Юрке хотелось плакать от радости, но он крепился и лишь двигал бровями да дергал носом, словно кролик. Щеки и уши его пылали огнем.
Дома, узнав, что ее сын избран старостой, мать всплеснула радостно руками и долго смотрела на сына:
— Юрочка, сыночек мой!.. Тебя выбрали старостой!.. Умненький мой!.. — Она опустилась перед ним на колени, поправила на нем воротничок рубашки и, глядя глаза в глаза, продолжала: — Теперь только учись. Учись, учись и учись! Перед тобой открывается большая дорога. Ты будешь первым, везде первым, ты станешь известным. Тебя будут все время выбирать и выбирать, и потом, когда вырастешь, тебя выберут на самую высокую должность, и ты будешь жить в городе в просторной квартире, и тебя будут возить на машине. Только учись, учись и учись. Не ленись. Вам что задали? Крючочки? Вот садись и пиши. Напиши их сначала на бумажке, натренируйся как следует и покажи мне, а потом уже перепишешь в тетрадочку. Садись, моя умница, учись, моя надежда, моя радость!.. — Она встала, громко и властно позвала: — Ксения, где ты? Не шуми и не мешай Юре — он уроки будет учить! Ну-ка марш на улицу, растрепа! — Она шлепнула девочку по заднице.
Весь год Лизка ходила за Юркой как привязанная. И в школу, и со школы, и даже на переменках вилась вокруг него преданной собачонкой. Если и отставала на какое-то время, то только для того, чтобы раздобыть и принести Юрке какую-нибудь новость. Подойдет, станет сзади и шепчет таинственно:
— А Ленька Горшков назвал тебя Чижиком-Пыжиком… — Скажет и тут же старается подсластить пилюлю: — А он сам Горшок. Правда?

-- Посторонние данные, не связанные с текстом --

/-! ## Induction (Chapter 3) -/

/-- The measurement state (R34). MEASURING holds the lead stamp, UNMEASURED the belt count at which
it was entered (R47). -/
inductive Measurement where
  | clear
  | measuring (lead : Word)
  | jammed
  | unmeasured (entered : Word)
  deriving DecidableEq, Repr

/-- Induction. -/
structure Induction where
  measurement : Measurement
  jamTrigger : Option Trigger
  prevTrail : Option Word
  /-- The trail expiry trigger, at the previous trail position plus 65,536 (R39). -/
  trailExpiry : Arm
  nextItem : Nat
  deriving DecidableEq, Repr

/-! ## Tracking (Chapters 4 and 8) -/

/-- An item's state in the tracked stage (R50). -/
inductive ItemState where
  | waiting | reserved | diverting | runout
  deriving DecidableEq, Repr

/-- An item's fate (R50). -/
inductive Fate where
  | diverted | missed | passedEnd | purged
  deriving DecidableEq, Repr

/-- A decision's reason (R50). -/
inductive Reason where
  | routed | direct | noRead | noRoute | overflow | reject | cancelled | withdrawn | diverterBusy
  deriving DecidableEq, Repr

/-- A pool record in use (R50). The tracked ones stand in the tracking list, the fate-pending ones in
a list of their own; a free record holds nothing (R43, log 11). -/
structure Record where
  item : Nat
  lead : Word
  length : Nat
  shortGap : Bool
  decisionPoint : Word
  runoutPoint : Word
  decisionDue : Bool
  key : Option Key
  directLane : Option LaneId
  state : ItemState
  decisionNumber : Option (BitVec 16)
  lane : Option LaneId
  reason : Option Reason
  route : Option (Fin 32)
  firePos : Option Word
  fate : Option Fate
  confirmOffset : Option Int
  /-- The decision trigger, at the decision point (R52). -/
  decisionArm : Arm
  /-- The run-out trigger, at the run-out point (R64). -/
  runoutArm : Arm
  deriving DecidableEq, Repr

/-- A fence's scope (R136). -/
inductive FenceScope where
  | all | decided
  deriving DecidableEq, Repr

/-- An entry of the fence list (R138). -/
structure Fence where
  tag : Byte
  scope : FenceScope
  boundary : Nat
  covered : Nat
  remaining : Nat
  deriving DecidableEq, Repr

/-- The tracking table. -/
structure Tracking where
  /-- The tracking list, oldest first (R51). -/
  list : List Record
  /-- The fate-pending records (R43). -/
  fatePending : List Record
  decisionCounter : BitVec 16
  fences : List Fence
  deriving DecidableEq, Repr

/-! ## Route table and selector (Chapters 5 and 6) -/

/-- A route entry's target (R76). -/
inductive Target where
  | lane (l : LaneId)
  | group (g : Fin 8)
  deriving DecidableEq, Repr

/-- A route entry (R76). -/
structure RouteEntry where
  valid : Bool
  key : Key
  mask : Key
  plan : Fin 16
  allPlans : Bool
  target : Target
  locked : Bool
  hits : Nat
  deriving DecidableEq, Repr

/-- The cleared form of a route entry (R76). -/
def RouteEntry.cleared : RouteEntry :=
  { valid := false, key := 0, mask := 0, plan := 0, allPlans := false, target := .lane 0,
    locked := false, hits := 0 }

/-- The route table (R75). -/
structure RouteTable where
  entries : Vector RouteEntry 32
  plan : Fin 16
  cursor : Fin 32
  deriving DecidableEq, Repr

/-! ## Lane units (Chapter 7) -/

/-- The target of a lane in CLOSING (R118). -/
inductive ClosingTarget where
  | disabled | fenced
  deriving DecidableEq, Repr

/-- The lane state (R112); CLOSING alone holds a closing target (R118). -/
inductive LaneState where
  | enabled
  | draining
  | closing (target : ClosingTarget)
  | disabled
  | fenced
  deriving DecidableEq, Repr

/-- The diverter's phase. -/
inductive DiverterPhase where
  | idle | extend | retract | settle
  deriving DecidableEq, Repr

/-- The nine geometry fields of LANE_CONFIG (R114). -/
structure Geometry where
  fireDistance : Nat
  dwell : Nat
  retractTime : Nat
  settleTime : Nat
  pitch : Nat
  confirmOpen : Nat
  confirmClose : Nat
  fullDelay : Nat
  jamTime : Nat
  deriving DecidableEq, Repr

/-- The cleared geometry (R113). -/
def Geometry.cleared : Geometry :=
  { fireDistance := 0, dwell := 0, retractTime := 0, settleTime := 0, pitch := 0,
    confirmOpen := 0, confirmClose := 0, fullDelay := 0, jamTime := 0 }

/-- An entry of a reservation queue (R121): RESERVED, or DIVERTING once fired. -/
structure Entry where
  item : Nat
  diverting : Bool
  firePos : Word
  openPos : Word
  closePos : Word
  /-- The fire trigger, at the fire position. -/
  fireArm : Arm
  /-- The window-close trigger, at the window close position (R123). -/
  closeArm : Arm
  deriving DecidableEq, Repr

/-- A lane unit. -/
structure LaneUnit where
  state : LaneState
  configured : Bool
  geometry : Geometry
  queue : List Entry
  lastFire : Option Word
  /-- The expiry trigger, at the last fire position plus 65,536 (R122). -/
  lastFireExpiry : Arm
  phase : DiverterPhase
  /-- Ticks since the phase was entered (R125). -/
  phaseTimer : Nat
  /-- The length the phase began with (R114). -/
  phaseLength : Nat
  dwellEnd : Option Trigger
  full : Bool
  fullTimer : Option Nat
  /-- The full timer reached the full delay at a tick (R131, log 7). -/
  fullDue : Bool
  jam : Bool
  jamTimer : Option Nat
  /-- The jam timer reached the lane jam time at a tick (R132, log 7). -/
  jamDue : Bool
  /-- The four membership slots (R96). -/
  slots : Vector (Option (Fin 7)) 4
  deriving DecidableEq, Repr

/-! ## Fault unit (Chapter 9) -/

/-- The fifteen fault sources (R143). -/
inductive FaultSource where
  | linkFrame | linkOverrun | encoderPhase | beltSlip | encoderStall | beltReverse | estop
  | poolExhausted | entryJam | shortItem | gapShort | divertMiss | strayItem | laneJam
  | diverterOverrun
  deriving DecidableEq, Repr

/-- The source's number (R143). -/
def FaultSource.idx : FaultSource → Fin 15
  | .linkFrame => 0
  | .linkOverrun => 1
  | .encoderPhase => 2
  | .beltSlip => 3
  | .encoderStall => 4
  | .beltReverse => 5
  | .estop => 6
  | .poolExhausted => 7
  | .entryJam => 8
  | .shortItem => 9
  | .gapShort => 10
  | .divertMiss => 11
  | .strayItem => 12
  | .laneJam => 13
  | .diverterOverrun => 14

/-- An action class, in the order RECORD, RECOVER, HALT, STOP (Chapter 9, Action classes). -/
inductive ActionClass where
  | record | recover | halt | stop
  deriving DecidableEq, Repr

/-- The default class of a source (R143). -/
def FaultSource.defaultClass : FaultSource → ActionClass
  | .linkFrame | .linkOverrun | .shortItem | .gapShort | .strayItem | .diverterOverrun => .record
  | .divertMiss | .laneJam => .recover
  | .beltSlip | .poolExhausted | .entryJam => .halt
  | .encoderPhase | .encoderStall | .beltReverse | .estop => .stop

/-- The state of one source (R142); `latchLane` is the lane its latching occurrence named (R159). -/
structure SourceState where
  latched : Bool
  count : Nat
  masked : Bool
  cls : ActionClass
  laneSet : BitVec 16
  latchLane : Option LaneId
  deriving DecidableEq, Repr

/-- The fault unit (R142). -/
structure FaultUnit where
  sources : Vector SourceState 15
  first : Option FaultSource
  deriving DecidableEq, Repr

/-- A source's state after pin reset (R142). -/
def SourceState.reset (f : FaultSource) : SourceState :=
  { latched := false, count := 0, masked := false, cls := f.defaultClass, laneSet := 0,
    latchLane := none }

/-- The fifteen sources in source order (R143). -/
def FaultSource.all : List FaultSource :=
  [.linkFrame, .linkOverrun, .encoderPhase, .beltSlip, .encoderStall, .beltReverse, .estop,
   .poolExhausted, .entryJam, .shortItem, .gapShort, .divertMiss, .strayItem, .laneJam,
   .diverterOverrun]

/-! ## Event unit (Chapter 10) -/

/-- A lane's event types, in order (R160). -/
inductive LaneEvent where
  | confirm | miss | full | free | drained
  deriving DecidableEq, Repr

/-- The line's event types, in order (R160). -/
inductive LineEvent where
  | atSpeed | stopped | infeedGo | infeedHold
  deriving DecidableEq, Repr

/-- An event pair (R160). -/
inductive EventPair where
  | lane (l : LaneId) (t : LaneEvent)
  | line (t : LineEvent)
  deriving DecidableEq, Repr

/-- A lane event type's code (R187). -/
def LaneEvent.code : LaneEvent → Fin 5
  | .confirm => 0
  | .miss => 1
  | .full => 2
  | .free => 3
  | .drained => 4

/-- A line event type's code (R187). -/
def LineEvent.code : LineEvent → Fin 4
  | .atSpeed => 0
  | .stopped => 1
  | .infeedGo => 2
  | .infeedHold => 3

/-- A pair's index: 5n to 5n + 4 for lane n, 80 to 83 for the line (R160). -/
def EventPair.idx : EventPair → Fin 84
  | .lane l t => ⟨5 * l.val + t.code.val, by omega⟩
  | .line t => ⟨80 + t.code.val, by omega⟩

/-- A pending event entry (R161). -/
structure EventEntry where
  count : Nat
  last : Word
  deriving DecidableEq, Repr

/-- The event unit. -/
structure EventUnit where
  enabled : Vector Bool 84
  entries : Vector (Option EventEntry) 84
  cursor : Fin 84
  spacing : Nat
  spacingTimer : Nat
  hold : Bool
  /-- ATN polarity: `true` for ACTIVE_HIGH (R170). -/
  activeHigh : Bool
  deriving DecidableEq, Repr

/-! ## Command link (Chapter 11) -/

/-- The cause a STARTED report carries (R186, R187). -/
inductive ResetCause where
  | powerOn | pin
  deriving DecidableEq, Repr

/-- A reply's status (R178). -/
inductive Status where
  | ok | badKind | badArg | badState | notFound | tooLate | overlap | full | faultActive | busy
  | aborted
  deriving DecidableEq, Repr

/-- A frame's KIND, TAG and PAYLOAD (R173). -/
structure Frame where
  kind : Byte
  tag : Byte
  payload : List Byte
  deriving DecidableEq, Repr

/-- A reply frame (R178): its kind, tag and status, and the fields after the status. -/
structure Reply where
  kind : Byte
  tag : Byte
  status : Status
  fields : List Byte
  deriving DecidableEq, Repr

/-- The fields of a FATE report (R71). -/
structure FateReport where
  item : Nat
  fate : Fate
  lane : Option LaneId
  reason : Option Reason
  route : Option (Fin 32)
  key : Option Key
  decisionNumber : BitVec 16
  confirmOffset : Option Int
  deriving DecidableEq, Repr

/-- A report of the item report queue (R180). -/
inductive ItemReport where
  | started (cause : ResetCause) (fast : Bool)
  | inducted (item : Nat) (lead : Word) (length : Nat) (shortGap : Bool)
  | fate (r : FateReport)
  deriving DecidableEq, Repr

/-- A FAULT report (R159). -/
structure FaultReport where
  source : FaultSource
  count : Nat
  cls : ActionClass
  first : Bool
  lane : Option LaneId
  deriving DecidableEq, Repr
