-- ==== Sys2Proof/Machine/Operands.lean ====
section
/-! DEFINITION. The operands of commands and the fields of replies and reports on the wire: the frame
check (R173), the payload layouts (R187, R189, R190) and the codes. Every `parse…` answers `none`
exactly where the command's rule says BAD_ARG for its payload. -/

namespace Sys2Proof.Machine

/-! ## Numbers on the wire (little-endian, 00 Conventions) -/

/-- A byte holding `v`. -/
def byteOf (v : Nat) : Byte := BitVec.ofNat 8 v

/-- The number a little-endian byte list spells. -/
def leNat : List Byte → Nat
  | [] => 0
  | b :: bs => b.toNat + 256 * leNat bs

/-- The `n` low bytes of `v`, little-endian. -/
def leBytes : Nat → Nat → List Byte
  | 0, _ => []
  | n + 1, v => byteOf v :: leBytes n (v / 256)

/-- The number in the `n` bytes of payload `p` from offset `off`. -/
def fieldAt (p : List Byte) (off n : Nat) : Nat := leNat ((p.drop off).take n)

/-- A flag: 0 no, 1 yes (R190). -/
def flagByte (b : Bool) : Byte := if b then 1 else 0

/-- An optional number of one byte: 0xFF when absent (R190). -/
def optFinByte {n : Nat} : Option (Fin n) → Byte
  | none => 0xFF
  | some i => byteOf i.val

/-- An optional number of two bytes: 0xFFFF when absent. -/
def optHalf : Option Nat → List Byte
  | none => leBytes 2 0xFFFF
  | some v => leBytes 2 v

/-- An optional key: 0xFFFFFFFF when absent (R190). -/
def keyBytes : Option Key → List Byte
  | none => leBytes 4 0xFFFFFFFF
  | some k => leBytes 4 k.toNat

/-- A belt count that is always present: 4 bytes (R190). -/
def wordBytes (w : Word) : List Byte := leBytes 4 w.toNat

/-- A position that may be absent: a presence byte, then the belt count, 0 when absent (R190). -/
def optWordBytes : Option Word → List Byte
  | none => 0 :: leBytes 4 0
  | some w => 1 :: wordBytes w

/-- A confirm offset: a signed 16-bit number, an offset above 32,767 written as 32,767; 0xFFFF when
absent (R127, R187). -/
def offsetBytes : Option Int → List Byte
  | none => leBytes 2 0xFFFF
  | some d => leBytes 2 (BitVec.ofInt 16 (min d 32767)).toNat

/-- A signed 32-bit number. -/
def signedBytes (d : Int) : List Byte := leBytes 4 (BitVec.ofInt 32 d).toNat

/-! ## Codes (R187, R189, R190) -/

def Status.code : Status → Byte
  | .ok => 0x00
  | .badKind => 0x01
  | .badArg => 0x02
  | .badState => 0x03
  | .notFound => 0x04
  | .tooLate => 0x05
  | .overlap => 0x06
  | .full => 0x07
  | .faultActive => 0x08
  | .busy => 0x09
  | .aborted => 0x0A

def BeltState.code : BeltState → Byte
  | .stopped => 0
  | .accel => 1
  | .run => 2
  | .slow => 3
  | .decel => 4
  | .brake => 5

def InfeedState.code : InfeedState → Byte
  | .off => 0
  | .faultHold => 1
  | .poolHold => 2
  | .gapHold => 3
  | .wait => 4
  | .feeding => 5

def Measurement.code : Measurement → Byte
  | .clear => 0
  | .measuring _ => 1
  | .jammed => 2
  | .unmeasured _ => 3

def ItemState.code : ItemState → Byte
  | .waiting => 0
  | .reserved => 1
  | .diverting => 2
  | .runout => 3

def Fate.code : Fate → Byte
  | .diverted => 0
  | .missed => 1
  | .passedEnd => 2
  | .purged => 3

def Reason.code : Reason → Byte
  | .routed => 0
  | .direct => 1
  | .noRead => 2
  | .noRoute => 3
  | .overflow => 4
  | .reject => 5
  | .cancelled => 6
  | .withdrawn => 7
  | .diverterBusy => 8

def ActionClass.code : ActionClass → Byte
  | .record => 0
  | .recover => 1
  | .halt => 2
  | .stop => 3

def LaneState.code : LaneState → Byte
  | .enabled => 0
  | .draining => 1
  | .closing _ => 2
  | .disabled => 3
  | .fenced => 4

def ClosingTarget.code : ClosingTarget → Byte
  | .disabled => 3
  | .fenced => 4
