-- ==== Sys2Proof/Machine/LaneOps.lean ====
section
/-! DEFINITION. The lane unit's shared operations (07) and the purge (R69): phases, exits, closing,
the fence action, and what a purge does to lanes, records and fences. -/

namespace Sys2Proof.Machine

/-! ## The diverter's phases (R125, R126) -/

/-- The diverter enters SETTLE, or IDLE where the settle time is 0 (R125). -/
def LaneUnit.enterSettle (u : LaneUnit) : LaneUnit :=
  if u.geometry.settleTime = 0 then { u with phase := .idle, phaseTimer := 0, phaseLength := 0 }
  else { u with phase := .settle, phaseTimer := 0, phaseLength := u.geometry.settleTime }

/-- The diverter leaves EXTEND for RETRACT, or for the next phase where the retract time is 0; no
dwell-end trigger stays armed (R125, R126). -/
def LaneUnit.enterRetract (u : LaneUnit) : LaneUnit :=
  if u.geometry.retractTime = 0 then { u with dwellEnd := none }.enterSettle
  else { u with phase := .retract, phaseTimer := 0, phaseLength := u.geometry.retractTime,
                dwellEnd := none }

/-- An extension is cut short; a diverter in another phase is not touched (R126). -/
def LaneUnit.cutShort (u : LaneUnit) : LaneUnit := if u.phase = .extend then u.enterRetract else u

/-! ## Exits (R116, R118) -/

/-- The state a closing target names. -/
def ClosingTarget.state : ClosingTarget → LaneState
  | .disabled => .disabled
  | .fenced => .fenced

/-- The lane's state after its exit test: a DRAINING lane with an empty queue and its diverter out of
EXTEND is DISABLED, a CLOSING lane with an empty queue is at its target (R116, R118). -/
def LaneUnit.exitState (u : LaneUnit) : LaneState :=
  match u.state with
  | .draining => if u.queue = [] ∧ u.phase ≠ .extend then .disabled else .draining
  | .closing t => if u.queue = [] then t.state else .closing t
  | .enabled => .enabled
  | .disabled => .disabled
  | .fenced => .fenced

/-- The lane tests its exit; a DRAINING lane that becomes DISABLED hands on DRAINED (R116, R118). -/
def testExit (l : LaneId) (s : State) : State :=
  let u := s.lane l
  let s1 := s.setLane l { u with state := u.exitState }
  if u.state = .draining ∧ u.exitState = .disabled then
    handEvent (.lane l .drained) s.position.count s1
  else s1

/-- A lane is handed a STOP action's retract request (R126, R152). -/
def retractRequest (l : LaneId) (s : State) : State :=
  if (s.lane l).phase = .extend then testExit l (modifyLane l (·.cutShort) s) else s

/-! ## Closing (R117, R119) -/

/-- Every RESERVED entry is withdrawn, oldest first (R117, R63). -/
def withdrawReserved (l : LaneId) (s : State) : State :=
  let u := s.lane l
  (u.queue.filter (fun e => !e.diverting)).foldl (fun t e => enterRunout e.item .withdrawn t)
    (s.setLane l { u with queue := u.queue.filter (·.diverting) })

/-- The lane enters CLOSING with a target (R117, R118). -/
def enterClosing (l : LaneId) (target : ClosingTarget) (s : State) : State :=
  testExit l
    (modifyLane l (·.cutShort)
      (withdrawReserved l (modifyLane l (fun u => { u with state := .closing target }) s)))

/-- The lane takes the fence action (R119). -/
def fenceLane (l : LaneId) (s : State) : State :=
  match (s.lane l).state with
  | .enabled | .draining => enterClosing l .fenced s
  | .closing _ => modifyLane l (fun u => { u with state := .closing .fenced }) s
  | .disabled => modifyLane l (fun u => { u with state := .fenced }) s
  | .fenced => s

/-! ## The purge (R69, R130, R141) -/

/-- A purge empties the lane's queue, cuts an extension short and tests the exit (R130). -/
def emptyLane (l : LaneId) (s : State) : State :=
  testExit l (modifyLane l (fun u => { u with queue := [] }.cutShort) s)

/-- Every tracked record is given fate PURGED in list order, and its FATE report queued. -/
def purgeRecords (s : State) : State :=
  (s.setTracking { s.tracking with
      list := []
      fatePending := s.tracking.fatePending ++ s.tracking.list.map (·.retire .purged) }).setLink
    { s.link with
      itemReports := s.link.itemReports ++
        s.tracking.list.map fun r => .fate (r.fateReport .purged) }

/-- A purge (R69): records, lane queues, then the fences, whose remaining counts stand as they were
when it began (R141). With an empty tracking list it aborts the fences and changes nothing else, as R69
says in its last sentence; where R126, R130 and R135 have an extension cut short even so, the STOP action's
retract requests and `clearTracks` do it (log 33). -/
def purge (s : State) : State :=
  abortFences (if s.tracking.list = [] then s else forLanes emptyLane (purgeRecords s))

end Sys2Proof.Machine
end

Юрка вскипал от этих доносов, но Лизку почему-то не гнал, а кивал поощрительно и искал глазами Леньку. Леньки поблизости не было, и донос застревал в Юркином сердце острой занозой: «Ладно, я ему это припомню!..»
— А Васька Юдин говорит: «Сирота-задавака. Сирота-любимчик». И еще сказал: «Сирота-подлиза».
Юрка вспыхивал гневом — это уже было посерьезней, чем просто «Чижик-Пыжик». Такие вещи безнаказанно оставлять нельзя. Он подходил к Юдину и спрашивал в упор:
— Говорил? Признавайся: говорил?
Васька Юдин от такого напора отступал, оправдывался:
— Верь больше этой ябеде… Она наплетет тебе сорок бочек арестантов и два ящика гвоздей.
— Говорил, говорил! — выскакивала наперед Лизка.
— Смотри!.. — предупреждал Юрка грозно и отходил с видом победителя. До драки дело доводить опасался: как-никак он староста, да и на силенки свои Юрка не очень рассчитывал — слабоват. Юрка старался «без драки попасть в большие забияки». Но это ему удавалось не всегда.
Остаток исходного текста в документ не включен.